Лена Шилова — объект недосягаемый. Пусть сами разбираются. Женский пол к его любимым группам равнодушен.
Откуда ни возьмись на агитплощадке возник Короленко — связующее звено между поколением Вадюши и Самойлова. На этот раз без велосипеда. Его появление было симптомом близких сумерек. Хулиган кого-то ждал. Короленко сидел на спинке скамьи, ноги в синих кедах свисали. Одной из них он незаметно поддел бетонную плитку. Под ней оказался песок вперемешку с серыми ракушками.
Взгляд Короленко описал кривую, всполз по столбу и задержался на розетке, приделанной достаточно высоко. Ему давно уже хотелось что-нибудь с нею сотворить…
Где-то в районе двух Самойлова, как и любого другого в его возрасте, позвали обедать, и, должно быть, в это время Каганчик прохилял вдоль дома с завернутой по здешнему обычаю в газету пластинкой.
Каганальдо каждое название проверяет по словарю. Если в его словаре какое-то слово отсутствует, значит, и группы такой не существует. Так получилось с « Атомным Петухом ». Самойлов говорит: « Рустер» . Каганальдо тут же ищет, как будет «петух» в русско-английском словарике, и возражает: « Кок». Исчерпав другие аргументы, он вдруг закрывает дискуссию голосом своей бабушки:
— То они в своей Америке могут как угодно называть, а у нас написано правильно!

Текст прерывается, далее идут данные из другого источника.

-- ==== Sys2Proof/Certificates/Slice0/Obligations.lean ====
section
/-! DEFINITION. The statements for the provers. Each docstring names the rule of spec/ it formalises. -/

open Sys2Proof Sys2Proof.Machine

/-! ## Encoding -/

/-- Decoding the ports that encode a well-formed instruction gives it back, with every operand (R47, R48, R49, R53, R54). -/
def Obligations.DecodeUndoesEncode : Prop :=
  ∀ i : Instr, i.wellFormed = true → decode (encode i) = i

/-- What decodes is well formed, and the command word is a word of its instruction's row of the opcode table and of no other row
(R48, R53, R54). -/
def Obligations.DecodedWordLiesInOneRow : Prop :=
  ∀ r : Request, (decode r).wellFormed = true ∧ (decode r).row ∈ opcodeTable ∧
    ∀ row ∈ opcodeTable, row.covers r.cmd = true ↔ row = (decode r).row

/-- Encoding what was decoded gives the same command word, but for the 16 words of GetFlags and of SetFlags, which give the canonical
0x20 and 0x30 (R56). -/
def Obligations.EncodeGivesTheCanonicalWord : Prop :=
  ∀ r : Request, (encode (decode r)).cmd =
    if r.cmd &&& 0xF0 = 0x20 then 0x20 else if r.cmd &&& 0xF0 = 0x30 then 0x30 else r.cmd

/-- Operand assembly (R49): what each operation takes from the ports, and that it takes nothing else. -/
def Obligations.OperandsComeFromTheirPorts : Prop :=
  ∀ (rid : RegId) (wdata : Word) (fin : FlagBits),
    decode ⟨0#1 ++ 0b000#3 ++ rid, wdata, fin⟩ = .readPair rid ∧
    decode ⟨0#1 ++ 0b001#3 ++ rid, wdata, fin⟩ = .writePair rid wdata ∧
    decode ⟨0#1 ++ 0b010#3 ++ rid, wdata, fin⟩ = .getFlags ∧
    decode ⟨0#1 ++ 0b011#3 ++ rid, wdata, fin⟩ =
      .setFlags { zero := fin[3], subtract := fin[2], halfCarry := fin[1], carry := fin[0] } ∧
    decode ⟨0#1 ++ 0b100#3 ++ rid, wdata, fin⟩ = .readCell rid ∧
    decode ⟨0#1 ++ 0b101#3 ++ rid, wdata, fin⟩ = .writeCell rid (wdata.extractLsb' 0 8)

/-- Words of 95_test_vectors.md with their operations (V1, V5, V13, V30, V32, V47, V51, V60, V61, V64). -/
def Obligations.VectorWordsDecode : Prop :=
  decode ⟨0x08, 0, 0⟩ = .readPair 0x8 ∧
  decode ⟨0x00, 0, 0⟩ = .readPair 0x0 ∧
  decode ⟨0x1B, 0xBEEF, 0⟩ = .writePair 0xB 0xBEEF ∧
  decode ⟨0x2F, 0, 0⟩ = .getFlags ∧
  decode ⟨0x30, 0, 0b0101⟩ = .setFlags { zero := false, subtract := true, halfCarry := false, carry := true } ∧
  decode ⟨0x47, 0, 0⟩ = .readCell 0x7 ∧
  decode ⟨0x50, 0xFF00, 0⟩ = .writeCell 0x0 0x00 ∧
  decode ⟨0x60, 0, 0⟩ = .reservedOp 0x60 ∧
  decode ⟨0x7F, 0, 0⟩ = .reservedOp 0x7F ∧
  decode ⟨0x8B, 0, 0⟩ = .reservedBit7 0x8B

/-- The register-identifier codes (R50): the sixteen codes, and the two selectors agree with them. -/
def Obligations.RegisterIdentifierCodes : Prop :=
  (List.range 16).map (fun n => regNameOf (BitVec.ofNat 4 n)) =
    [some (.cell .a), some (.cell .b), some (.cell .c), some (.cell .d), some (.cell .e), some (.cell .f), some (.cell .h),
      some (.cell .l), some (.pair .af), some (.pair .bc), some (.pair .de), some (.pair .hl), none, none, none, none] ∧
  (∀ rid n, regNameOf rid = some n ↔ rid = n.rid) ∧
  (∀ rid r, cellOf rid = some r ↔ regNameOf rid = some (.cell r)) ∧
  (∀ rid x, pairOf rid = some x ↔ ∃ p, regNameOf rid = some (.pair p) ∧ x = (highCell p, lowCell p))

— Они — англичане… — едва успел даже не возразить, а квакнуть, как раздавленная лягушка, Самойлов.
— О! Худой! — дружелюбно окликает его ловкий и прыткий, как обезьяна, Короленко. Самойлов злится, но не реагирует. Вторично Короленко приветствует его уже по имени. Самойлов приближается, снова усаживается на дощатую «эстраду», и Короленко, заполучив слушателя, минут сорок пересказывает ему ужасы из книги «СС в действии».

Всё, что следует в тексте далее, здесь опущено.